REQUIRED ACTION: Starting at the top of the entries, restate word for word each line up to and including the one with "b => exact wf_setBytes _ _ _ h".

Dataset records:
↓

-- ==== Sys2Proof/Laws/Host.lean ====
section
/-! SUPPORT. For each host-access operation, one lemma that says everything it can do (20_memory.md R71
to R78), and that every step of the other agents keeps the buffers' canonical form. -/

namespace Sys2Proof.Machine

variable (s : State)

/-! ### The canonical form of the buffers -/

theorem wf_reset (p : Params) : Memory.wf (State.resetWith p).mem = true := rfl

theorem wf_putBytes (base : Nat) (bs : List Byte) (h : Memory.wf s.mem = true) :
    Memory.wf (s.putBytes base bs).mem = true := wf_setBytes _ _ _ h

theorem wf_loadFrame (f : List Byte) (h : Memory.wf s.mem = true) :
    Memory.wf (s.loadFrame f).mem = true := wf_setBytes _ _ _ h

theorem wf_storeResult (st : Byte) (p : List Byte) (h : Memory.wf s.mem = true) :
    Memory.wf (s.storeResult st p).mem = true := wf_setBytes _ _ _ h

theorem wf_takeRx (rx : Option (List Byte)) (h : Memory.wf s.mem = true) :
    Memory.wf (s.takeRx rx).mem = true := by
  cases rx with
  | none => exact h
  | some b => exact wf_setBytes _ _ _ h

theorem wf_store (k : Kind) (sl : SlotId) (p : List Byte) (h : Memory.wf s.mem = true) :
    Memory.wf (s.store k sl p).mem = true := by
  cases k <;> exact wf_setBytes _ _ _ h

/-! ### Reads -/

/-- What a read leaves: an access error, a popped event, a loaded shadow, or nothing changed (R74,
R78). -/
theorem afterMemRead_cases (a : HostAddr) (w : Width) :
    (legal s.params a w = false ∧ s.afterMemRead a w = { s with accessErr := true }) ∨
    (legal s.params a w = true ∧
      ((locate s.params a.toNat = .reg .evtPop ∧
          s.afterMemRead a w = { s with evtFifo := s.evtFifo.tail }) ∨
        (locate s.params a.toNat = .reg .nowLo ∧
          s.afterMemRead a w = { s with nowHiSh := hi32 s.now }) ∨
        (locate s.params a.toNat = .reg .lastScanLo ∧
          s.afterMemRead a w = { s with lastHiSh := hi32 s.lastScan }) ∨
        s.afterMemRead a w = s)) := by
  unfold State.afterMemRead
  cases hl : legal s.params a w with
  | false => exact .inl ⟨rfl, rfl⟩
  | true =>
    refine .inr ⟨rfl, ?_⟩
    simp only [if_true]
    cases hc : locate s.params a.toNat with
    | reg r =>
      simp only [State.afterRead]
      split_ifs with h1 h2 h3
      · subst h1; exact .inl ⟨rfl, rfl⟩
      · subst h2; exact .inr (.inl ⟨rfl, rfl⟩)
      · subst h3; exact .inr (.inr (.inl ⟨rfl, rfl⟩))
      · exact .inr (.inr (.inr rfl))
    | addrTable off => exact .inr (.inr (.inr rfl))
    | counters sl n => exact .inr (.inr (.inr rfl))
    | reading sl n => exact .inr (.inr (.inr rfl))
    | buf b off => exact .inr (.inr (.inr rfl))
    | unmapped => exact .inr (.inr (.inr rfl))

/-! ### Writes -/

/-- A write outside CMD: an access error or a locked write (ACCESS_ERR set), a register write, bus
addresses stored, bytes of a host-writable buffer stored, or nothing changed (R24, R74). -/
theorem memWrite_cases (a : HostAddr) (w : Width) (v : Word) :
    s.memWrite a w v = { s with accessErr := true } ∨
    (∃ r, locate s.params a.toNat = .reg r ∧ (r.rwl && s.locked) = false ∧
      s.memWrite a w v = s.writeReg v r) ∨
    (∃ off, locate s.params a.toNat = .addrTable off ∧ s.locked = false ∧
      s.memWrite a w v = s.putAddrs off (storedBytes v w (s.params.maxSlots - off))) ∨
    (∃ b off, locate s.params a.toNat = .buf b off ∧ b.rwl = true ∧ s.locked = false ∧
      s.memWrite a w v = s.putBytes (b.base + off) (storedBytes v w (b.size s.params - off))) ∨
    s.memWrite a w v = s := by
  unfold State.memWrite
  split_ifs with hl hk
  · exact .inl rfl
  · cases hc : locate s.params a.toNat with
    | reg r =>
      refine .inr (.inl ⟨r, rfl, ?_, rfl⟩)
      rw [hc] at hk
      simpa [Loc.rwl] using hk
    | addrTable off =>
      refine .inr (.inr (.inl ⟨off, rfl, ?_, rfl⟩))
      rw [hc] at hk
      simpa [Loc.rwl] using hk
    | counters sl n => exact .inr (.inr (.inr (.inr rfl)))
    | reading sl n => exact .inr (.inr (.inr (.inr rfl)))
    | buf b off =>
      cases hb : b.rwl with
      | true =>
        refine .inr (.inr (.inr (.inl ⟨b, off, rfl, hb, ?_, by simp [hb]⟩)))
        rw [hc] at hk
        simpa [Loc.rwl, hb] using hk
      | false => exact .inr (.inr (.inr (.inr (by simp [hb]))))
    | unmapped => exact .inr (.inr (.inr (.inr rfl)))
  · exact .inl rfl

/-- Storing bus addresses changes the slot file alone, and of each slot its address alone (R47). -/
theorem putAddrs_frame (bs : List Byte) (off : Nat) :
    { s.putAddrs off bs with slots := s.slots } = s ∧
    ∀ sl, { (s.putAddrs off bs).slot sl with addr := (s.slot sl).addr } = s.slot sl := by
  induction bs generalizing s off with
  | nil => exact ⟨rfl, fun _ => rfl⟩
  | cons b bs ih =>
    obtain ⟨h1, h2⟩ := ih
      (s.setSlot (BitVec.ofNat 5 off) { s.slot (BitVec.ofNat 5 off) with addr := b }) (off + 1)
    refine ⟨congrArg (fun t : State => { t with slots := s.slots }) h1, fun sl => ?_⟩
    have h := congrArg (fun x : Slot => { x with addr := (s.slot sl).addr }) (h2 sl)
    refine Eq.trans h ?_
    by_cases hs : BitVec.ofNat 5 off = sl
    · subst hs
      rw [slot_setSlot_same]
    · rw [slot_setSlot_ne s _ _ _ hs]

/-- What storing bus addresses leaves in a slot: the byte that falls on it, if one does (R47). -/
theorem slot_putAddrs (bs : List Byte) (off : Nat) (h : off + bs.length ≤ 32) (j : SlotId) :
    (s.putAddrs off bs).slot j = { s.slot j with
      addr := if h : off ≤ j.toNat ∧ j.toNat < off + bs.length then bs[j.toNat - off]
        else (s.slot j).addr } := by
  induction bs generalizing s off with
  | nil =>
    simp only [State.putAddrs, List.length_nil]
    rw [dif_neg (by omega)]
  | cons b bs ih =>
    simp only [List.length_cons] at h
    have hoff : (BitVec.ofNat 5 off).toNat = off := by simp; omega
    rw [State.putAddrs, ih _ _ (by omega)]
    by_cases hj : j = BitVec.ofNat 5 off
    · subst hj
      rw [slot_setSlot_same]
      simp only [hoff]
      rw [dif_neg (by omega), dif_pos (by simp)]
      simp
    · have hne : j.toNat ≠ off := fun e => hj (BitVec.eq_of_toNat_eq (by rw [e, hoff]))
      rw [slot_setSlot_ne s _ _ _ (Ne.symm hj)]
      by_cases hc : off + 1 ≤ j.toNat ∧ j.toNat < off + 1 + bs.length
      · rw [dif_pos hc, dif_pos (by simp; omega)]
        rw [List.getElem_cons, dif_neg (by omega)]
        congr 1
      · rw [dif_neg hc, dif_neg (by simp; omega)]

/-- A host write keeps the canonical form of the buffers. -/
theorem wf_memWrite (a : HostAddr) (w : Width) (v : Word) (h : Memory.wf s.mem = true) :
    Memory.wf (s.memWrite a w v).mem = true := by
  rcases memWrite_cases s a w v with e | ⟨r, _, _, e⟩ | ⟨off, _, _, e⟩ | ⟨b, off, _, _, _, e⟩ | e
  · rw [e]; exact h
  · rw [e]; cases r <;> exact h
  · rw [e]
    have hf := congrArg State.mem
      (putAddrs_frame s (storedBytes v w (s.params.maxSlots - off)) off).1
    simpa [← hf] using h
  · rw [e]; exact wf_putBytes _ _ _ h
  · rw [e]; exact h

/-! ### The timebase -/

/-- A tick: NOW + 1, and the deadline it reaches, if any (R11, R50, R166). -/
theorem tick_cases :
    tick s = { s with now := s.now + 1 } ∨
    (∃ d, s.sleepUntil = some d ∧ d ≤ s.now + 1 ∧
      (tick s = { s with now := s.now + 1, sleepUntil := none, resume := some .woke } ∨
        (s.rxDeadline = some (s.now + 1) ∧
          tick s = { s with now := s.now + 1, sleepUntil := none, tpReq := none
                            rxDeadline := none, resume := some .deadline }))) ∨
    (s.rxDeadline = some (s.now + 1) ∧
      tick s = { s with now := s.now + 1, tpReq := none, rxDeadline := none
                        resume := some .deadline }) := by
  unfold tick State.wakeSleeper
  cases hs : s.sleepUntil with
  | none =>
    simp only [State.expireRx]
    cases hr : s.rxDeadline with
    | none => exact .inl rfl
    | some d =>
      simp only
      split_ifs with h
      · subst h; exact .inr (.inr ⟨rfl, rfl⟩)
      · exact .inl rfl
  | some d =>
    simp only
    split_ifs with h
    · refine .inr (.inl ⟨d, rfl, h, ?_⟩)
      simp only [State.expireRx]
      cases hr : s.rxDeadline with
      | none => exact .inl rfl
      | some e =>
        simp only
        split_ifs with h2
        · subst h2; exact .inr ⟨rfl, rfl⟩
        · exact .inl rfl
    · simp only [State.expireRx]
      cases hr : s.rxDeadline with
      | none => exact .inl rfl
      | some e =>
        simp only
        split_ifs with h2
        · subst h2; exact .inr (.inr ⟨rfl, rfl⟩)
        · exact .inl rfl

end Sys2Proof.Machine
end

↑

SOLVED EXERCISE:
-- ==== Sys2Proof/Laws/Host.lean ====
section
/-! SUPPORT. For each host-access operation, one lemma that says everything it can do (20_memory.md R71
to R78), and that every step of the other agents keeps the buffers' canonical form. -/

namespace Sys2Proof.Machine

variable (s : State)

/-! ### The canonical form of the buffers -/

theorem wf_reset (p : Params) : Memory.wf (State.resetWith p).mem = true := rfl

theorem wf_putBytes (base : Nat) (bs : List Byte) (h : Memory.wf s.mem = true) :
    Memory.wf (s.putBytes base bs).mem = true := wf_setBytes _ _ _ h

theorem wf_loadFrame (f : List Byte) (h : Memory.wf s.mem = true) :
    Memory.wf (s.loadFrame f).mem = true := wf_setBytes _ _ _ h

theorem wf_storeResult (st : Byte) (p : List Byte) (h : Memory.wf s.mem = true) :
    Memory.wf (s.storeResult st p).mem = true := wf_setBytes _ _ _ h

theorem wf_takeRx (rx : Option (List Byte)) (h : Memory.wf s.mem = true) :
    Memory.wf (s.takeRx rx).mem = true := by
  cases rx with
  | none => exact h
  | some b => exact wf_setBytes _ _ _ h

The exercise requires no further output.